_Exercise brief_: Transcribe, word for word and without additions, each line below from the one containing "def Core.areaEnd (c" through the one containing "(fun a => decide", both ends included.

_Exercise material_:

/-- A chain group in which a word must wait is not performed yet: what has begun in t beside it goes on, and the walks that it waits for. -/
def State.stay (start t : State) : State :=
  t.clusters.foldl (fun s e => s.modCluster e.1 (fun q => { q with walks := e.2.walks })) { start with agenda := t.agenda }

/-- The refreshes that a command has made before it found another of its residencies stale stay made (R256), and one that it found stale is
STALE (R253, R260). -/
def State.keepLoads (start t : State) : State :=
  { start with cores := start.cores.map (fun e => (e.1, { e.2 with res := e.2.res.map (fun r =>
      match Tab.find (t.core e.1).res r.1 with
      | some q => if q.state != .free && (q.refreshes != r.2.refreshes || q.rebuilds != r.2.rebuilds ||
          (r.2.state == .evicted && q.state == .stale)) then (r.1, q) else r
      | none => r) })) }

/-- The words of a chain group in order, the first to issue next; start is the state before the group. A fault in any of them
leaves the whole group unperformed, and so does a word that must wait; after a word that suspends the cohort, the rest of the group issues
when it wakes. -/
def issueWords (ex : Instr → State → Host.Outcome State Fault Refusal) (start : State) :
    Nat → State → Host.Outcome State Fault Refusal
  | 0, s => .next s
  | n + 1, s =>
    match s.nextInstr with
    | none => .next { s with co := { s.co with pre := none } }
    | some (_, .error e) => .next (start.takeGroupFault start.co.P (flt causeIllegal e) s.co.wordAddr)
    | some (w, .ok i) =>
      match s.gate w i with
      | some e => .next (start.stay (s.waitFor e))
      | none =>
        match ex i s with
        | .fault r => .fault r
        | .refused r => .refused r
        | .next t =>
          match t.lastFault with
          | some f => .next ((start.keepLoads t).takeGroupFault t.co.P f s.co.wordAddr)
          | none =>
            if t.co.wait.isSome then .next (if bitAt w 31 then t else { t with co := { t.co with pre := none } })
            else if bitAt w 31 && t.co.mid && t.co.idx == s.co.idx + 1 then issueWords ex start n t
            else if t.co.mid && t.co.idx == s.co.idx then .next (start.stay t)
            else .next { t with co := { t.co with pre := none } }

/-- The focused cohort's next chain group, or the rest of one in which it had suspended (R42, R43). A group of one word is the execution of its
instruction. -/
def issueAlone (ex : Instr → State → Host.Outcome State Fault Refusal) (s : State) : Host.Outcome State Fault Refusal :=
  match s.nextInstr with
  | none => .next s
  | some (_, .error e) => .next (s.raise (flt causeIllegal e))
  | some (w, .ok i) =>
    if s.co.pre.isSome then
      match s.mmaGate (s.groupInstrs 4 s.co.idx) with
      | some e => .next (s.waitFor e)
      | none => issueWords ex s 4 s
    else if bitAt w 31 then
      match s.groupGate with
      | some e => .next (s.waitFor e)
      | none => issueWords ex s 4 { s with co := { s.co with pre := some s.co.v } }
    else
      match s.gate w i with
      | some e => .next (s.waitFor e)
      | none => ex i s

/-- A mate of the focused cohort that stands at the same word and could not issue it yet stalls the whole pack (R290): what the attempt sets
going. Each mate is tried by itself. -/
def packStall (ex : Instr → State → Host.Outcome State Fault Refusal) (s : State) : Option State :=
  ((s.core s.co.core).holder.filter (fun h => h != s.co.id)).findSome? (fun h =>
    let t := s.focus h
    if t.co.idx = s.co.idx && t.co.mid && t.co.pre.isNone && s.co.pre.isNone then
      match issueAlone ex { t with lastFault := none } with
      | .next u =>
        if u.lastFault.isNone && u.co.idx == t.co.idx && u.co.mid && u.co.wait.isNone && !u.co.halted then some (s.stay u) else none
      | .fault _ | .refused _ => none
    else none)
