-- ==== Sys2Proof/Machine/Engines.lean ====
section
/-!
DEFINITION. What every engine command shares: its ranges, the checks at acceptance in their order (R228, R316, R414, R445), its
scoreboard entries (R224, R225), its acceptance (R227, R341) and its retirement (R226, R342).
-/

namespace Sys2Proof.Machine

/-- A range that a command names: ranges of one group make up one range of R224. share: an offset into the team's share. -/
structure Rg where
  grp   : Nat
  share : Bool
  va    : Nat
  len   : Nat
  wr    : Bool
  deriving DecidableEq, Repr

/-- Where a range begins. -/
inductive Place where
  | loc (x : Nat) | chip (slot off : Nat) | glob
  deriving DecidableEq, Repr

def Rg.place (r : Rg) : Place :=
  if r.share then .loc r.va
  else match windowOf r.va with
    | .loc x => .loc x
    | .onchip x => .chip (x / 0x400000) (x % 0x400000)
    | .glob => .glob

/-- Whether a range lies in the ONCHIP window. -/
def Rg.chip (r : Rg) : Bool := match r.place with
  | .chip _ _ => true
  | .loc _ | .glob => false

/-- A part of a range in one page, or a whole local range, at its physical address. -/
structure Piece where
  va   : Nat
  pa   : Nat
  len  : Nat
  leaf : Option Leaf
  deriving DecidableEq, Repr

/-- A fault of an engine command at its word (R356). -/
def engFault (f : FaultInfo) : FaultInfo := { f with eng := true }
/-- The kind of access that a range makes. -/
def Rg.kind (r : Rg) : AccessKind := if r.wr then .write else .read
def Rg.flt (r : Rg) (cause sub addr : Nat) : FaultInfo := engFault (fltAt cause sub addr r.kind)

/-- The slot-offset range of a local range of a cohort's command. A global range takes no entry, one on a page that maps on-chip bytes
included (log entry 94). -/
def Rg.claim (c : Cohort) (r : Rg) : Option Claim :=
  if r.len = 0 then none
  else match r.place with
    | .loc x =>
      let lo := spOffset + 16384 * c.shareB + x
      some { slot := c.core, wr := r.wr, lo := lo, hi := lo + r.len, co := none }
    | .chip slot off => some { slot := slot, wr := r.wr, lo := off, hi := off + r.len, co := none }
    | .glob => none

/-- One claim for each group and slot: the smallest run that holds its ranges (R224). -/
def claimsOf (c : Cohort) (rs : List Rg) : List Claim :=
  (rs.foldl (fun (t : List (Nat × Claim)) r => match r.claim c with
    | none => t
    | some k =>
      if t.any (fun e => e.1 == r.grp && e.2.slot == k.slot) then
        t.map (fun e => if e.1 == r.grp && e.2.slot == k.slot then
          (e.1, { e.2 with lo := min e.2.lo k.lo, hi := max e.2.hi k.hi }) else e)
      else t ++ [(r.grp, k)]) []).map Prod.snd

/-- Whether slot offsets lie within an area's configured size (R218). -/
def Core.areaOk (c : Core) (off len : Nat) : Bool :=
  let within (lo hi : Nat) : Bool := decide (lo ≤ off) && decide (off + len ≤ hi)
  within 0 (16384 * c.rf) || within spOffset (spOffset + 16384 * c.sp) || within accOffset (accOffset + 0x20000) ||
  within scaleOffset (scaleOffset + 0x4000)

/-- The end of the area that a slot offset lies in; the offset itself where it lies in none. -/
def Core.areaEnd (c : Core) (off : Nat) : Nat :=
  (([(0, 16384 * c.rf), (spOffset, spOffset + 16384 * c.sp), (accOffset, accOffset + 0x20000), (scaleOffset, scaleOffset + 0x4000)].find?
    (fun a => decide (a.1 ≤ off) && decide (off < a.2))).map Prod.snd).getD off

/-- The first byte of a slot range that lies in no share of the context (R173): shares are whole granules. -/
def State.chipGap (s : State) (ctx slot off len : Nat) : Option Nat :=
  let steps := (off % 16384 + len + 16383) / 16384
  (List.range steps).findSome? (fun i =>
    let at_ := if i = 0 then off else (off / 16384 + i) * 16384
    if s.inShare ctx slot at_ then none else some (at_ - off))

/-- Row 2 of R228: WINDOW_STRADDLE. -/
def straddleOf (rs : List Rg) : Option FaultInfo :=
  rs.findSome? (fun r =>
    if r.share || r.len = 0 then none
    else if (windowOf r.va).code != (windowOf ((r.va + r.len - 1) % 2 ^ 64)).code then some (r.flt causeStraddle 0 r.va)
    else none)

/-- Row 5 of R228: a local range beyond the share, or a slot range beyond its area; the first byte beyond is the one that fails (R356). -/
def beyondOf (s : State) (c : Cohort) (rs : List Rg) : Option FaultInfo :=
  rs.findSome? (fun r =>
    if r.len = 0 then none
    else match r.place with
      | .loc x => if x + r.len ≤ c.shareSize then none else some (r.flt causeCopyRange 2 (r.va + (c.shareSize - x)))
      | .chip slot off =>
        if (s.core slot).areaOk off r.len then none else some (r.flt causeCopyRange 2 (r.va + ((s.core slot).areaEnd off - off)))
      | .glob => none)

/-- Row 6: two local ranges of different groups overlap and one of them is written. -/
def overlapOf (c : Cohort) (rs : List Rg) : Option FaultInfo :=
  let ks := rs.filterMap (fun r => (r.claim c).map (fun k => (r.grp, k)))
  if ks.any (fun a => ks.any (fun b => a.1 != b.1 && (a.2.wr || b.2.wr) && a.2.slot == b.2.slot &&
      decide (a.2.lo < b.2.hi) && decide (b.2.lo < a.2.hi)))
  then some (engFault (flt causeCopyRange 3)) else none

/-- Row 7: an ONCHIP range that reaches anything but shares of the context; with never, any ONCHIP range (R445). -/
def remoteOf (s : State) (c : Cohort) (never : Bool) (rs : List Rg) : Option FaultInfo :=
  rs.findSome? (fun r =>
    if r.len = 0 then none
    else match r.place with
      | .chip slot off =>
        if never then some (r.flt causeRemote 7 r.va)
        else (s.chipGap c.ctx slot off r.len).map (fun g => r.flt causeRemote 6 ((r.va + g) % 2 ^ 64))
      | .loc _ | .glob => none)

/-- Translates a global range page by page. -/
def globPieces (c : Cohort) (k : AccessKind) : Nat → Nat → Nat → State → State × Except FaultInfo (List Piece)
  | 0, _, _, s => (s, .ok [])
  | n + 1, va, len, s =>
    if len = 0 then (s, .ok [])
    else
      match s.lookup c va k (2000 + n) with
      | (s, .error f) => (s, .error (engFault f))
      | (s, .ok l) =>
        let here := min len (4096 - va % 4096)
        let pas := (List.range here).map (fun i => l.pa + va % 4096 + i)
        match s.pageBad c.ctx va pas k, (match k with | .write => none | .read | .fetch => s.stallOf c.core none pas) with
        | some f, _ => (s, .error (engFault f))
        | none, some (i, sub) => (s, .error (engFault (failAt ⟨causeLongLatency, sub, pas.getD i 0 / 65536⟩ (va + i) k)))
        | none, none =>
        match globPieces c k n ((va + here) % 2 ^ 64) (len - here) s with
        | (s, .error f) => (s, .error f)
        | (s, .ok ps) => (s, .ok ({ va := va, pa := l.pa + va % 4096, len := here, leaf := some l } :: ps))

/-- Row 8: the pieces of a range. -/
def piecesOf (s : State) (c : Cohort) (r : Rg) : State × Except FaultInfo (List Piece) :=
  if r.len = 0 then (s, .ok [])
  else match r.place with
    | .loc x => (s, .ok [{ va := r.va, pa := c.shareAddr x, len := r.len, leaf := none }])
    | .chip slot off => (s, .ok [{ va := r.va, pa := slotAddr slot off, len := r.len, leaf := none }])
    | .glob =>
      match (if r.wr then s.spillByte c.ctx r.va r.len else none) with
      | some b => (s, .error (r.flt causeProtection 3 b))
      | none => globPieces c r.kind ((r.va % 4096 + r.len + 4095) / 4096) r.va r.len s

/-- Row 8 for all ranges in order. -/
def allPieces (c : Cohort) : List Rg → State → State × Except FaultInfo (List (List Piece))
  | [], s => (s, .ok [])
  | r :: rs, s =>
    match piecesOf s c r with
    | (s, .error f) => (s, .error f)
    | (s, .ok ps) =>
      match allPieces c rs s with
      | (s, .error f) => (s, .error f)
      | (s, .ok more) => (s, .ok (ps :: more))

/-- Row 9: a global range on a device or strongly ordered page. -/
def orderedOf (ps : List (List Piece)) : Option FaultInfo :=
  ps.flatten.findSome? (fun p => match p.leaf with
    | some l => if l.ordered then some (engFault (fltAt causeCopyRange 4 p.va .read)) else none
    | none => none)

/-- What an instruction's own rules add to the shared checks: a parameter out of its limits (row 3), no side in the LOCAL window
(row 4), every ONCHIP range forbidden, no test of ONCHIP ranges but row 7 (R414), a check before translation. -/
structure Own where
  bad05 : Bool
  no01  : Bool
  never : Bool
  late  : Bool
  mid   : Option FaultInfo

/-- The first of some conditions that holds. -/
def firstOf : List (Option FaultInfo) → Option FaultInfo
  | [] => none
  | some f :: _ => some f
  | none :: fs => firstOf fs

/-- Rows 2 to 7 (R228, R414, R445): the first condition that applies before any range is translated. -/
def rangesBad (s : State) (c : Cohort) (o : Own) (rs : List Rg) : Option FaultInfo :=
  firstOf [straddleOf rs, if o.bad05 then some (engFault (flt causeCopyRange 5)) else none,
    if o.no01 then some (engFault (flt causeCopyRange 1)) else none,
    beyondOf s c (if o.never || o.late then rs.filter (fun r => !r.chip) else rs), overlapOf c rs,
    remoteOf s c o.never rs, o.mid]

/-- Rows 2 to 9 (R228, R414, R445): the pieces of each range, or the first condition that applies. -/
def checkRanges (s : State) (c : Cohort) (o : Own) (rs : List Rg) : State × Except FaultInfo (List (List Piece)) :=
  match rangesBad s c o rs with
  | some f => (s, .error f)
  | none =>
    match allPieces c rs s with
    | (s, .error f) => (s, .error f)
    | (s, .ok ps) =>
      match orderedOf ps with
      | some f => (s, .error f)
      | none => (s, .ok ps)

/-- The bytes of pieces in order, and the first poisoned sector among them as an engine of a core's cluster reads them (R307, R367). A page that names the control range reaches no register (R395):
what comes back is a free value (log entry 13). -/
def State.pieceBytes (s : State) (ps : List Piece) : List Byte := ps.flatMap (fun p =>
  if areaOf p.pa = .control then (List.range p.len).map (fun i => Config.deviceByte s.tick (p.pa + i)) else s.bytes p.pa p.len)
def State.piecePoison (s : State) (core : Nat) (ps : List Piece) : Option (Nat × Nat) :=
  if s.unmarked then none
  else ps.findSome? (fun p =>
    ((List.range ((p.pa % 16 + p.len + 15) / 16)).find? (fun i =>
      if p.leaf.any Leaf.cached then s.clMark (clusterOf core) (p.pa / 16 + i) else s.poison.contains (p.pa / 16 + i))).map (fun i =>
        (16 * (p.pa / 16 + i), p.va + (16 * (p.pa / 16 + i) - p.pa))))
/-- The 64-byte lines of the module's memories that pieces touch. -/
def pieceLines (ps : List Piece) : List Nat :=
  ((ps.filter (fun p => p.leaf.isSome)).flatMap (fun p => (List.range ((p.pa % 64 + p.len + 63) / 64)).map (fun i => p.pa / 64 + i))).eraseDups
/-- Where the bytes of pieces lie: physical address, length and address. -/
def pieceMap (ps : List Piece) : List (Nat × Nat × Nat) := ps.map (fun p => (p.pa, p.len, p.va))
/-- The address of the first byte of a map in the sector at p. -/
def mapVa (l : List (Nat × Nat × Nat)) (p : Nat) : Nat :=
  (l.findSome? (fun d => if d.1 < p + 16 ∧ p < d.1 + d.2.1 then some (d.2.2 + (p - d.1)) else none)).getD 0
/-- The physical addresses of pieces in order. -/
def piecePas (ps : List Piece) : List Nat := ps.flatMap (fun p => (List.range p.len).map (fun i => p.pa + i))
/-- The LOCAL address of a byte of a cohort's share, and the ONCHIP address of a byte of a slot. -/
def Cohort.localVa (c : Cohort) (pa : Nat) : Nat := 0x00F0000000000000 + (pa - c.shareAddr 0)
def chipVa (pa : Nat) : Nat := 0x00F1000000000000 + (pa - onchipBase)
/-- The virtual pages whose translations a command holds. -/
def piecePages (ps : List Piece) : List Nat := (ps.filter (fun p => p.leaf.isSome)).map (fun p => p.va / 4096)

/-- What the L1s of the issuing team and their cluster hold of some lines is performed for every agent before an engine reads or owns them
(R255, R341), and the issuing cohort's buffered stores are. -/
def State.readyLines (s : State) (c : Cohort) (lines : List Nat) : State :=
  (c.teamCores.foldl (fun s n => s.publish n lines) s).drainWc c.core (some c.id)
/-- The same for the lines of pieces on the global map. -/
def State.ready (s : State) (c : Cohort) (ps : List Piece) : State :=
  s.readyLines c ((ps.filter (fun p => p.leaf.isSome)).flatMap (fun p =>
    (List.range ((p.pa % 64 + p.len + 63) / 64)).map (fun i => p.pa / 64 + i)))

_Your solution_:
def Core.areaEnd (c : Core) (off : Nat) : Nat :=
  (([(0, 16384 * c.rf), (spOffset, spOffset + 16384 * c.sp), (accOffset, accOffset + 0x20000), (scaleOffset, scaleOffset + 0x4000)].find?
    (fun a => decide (a.1 ≤ off) && decide (off < a.2))).map Prod.snd).getD off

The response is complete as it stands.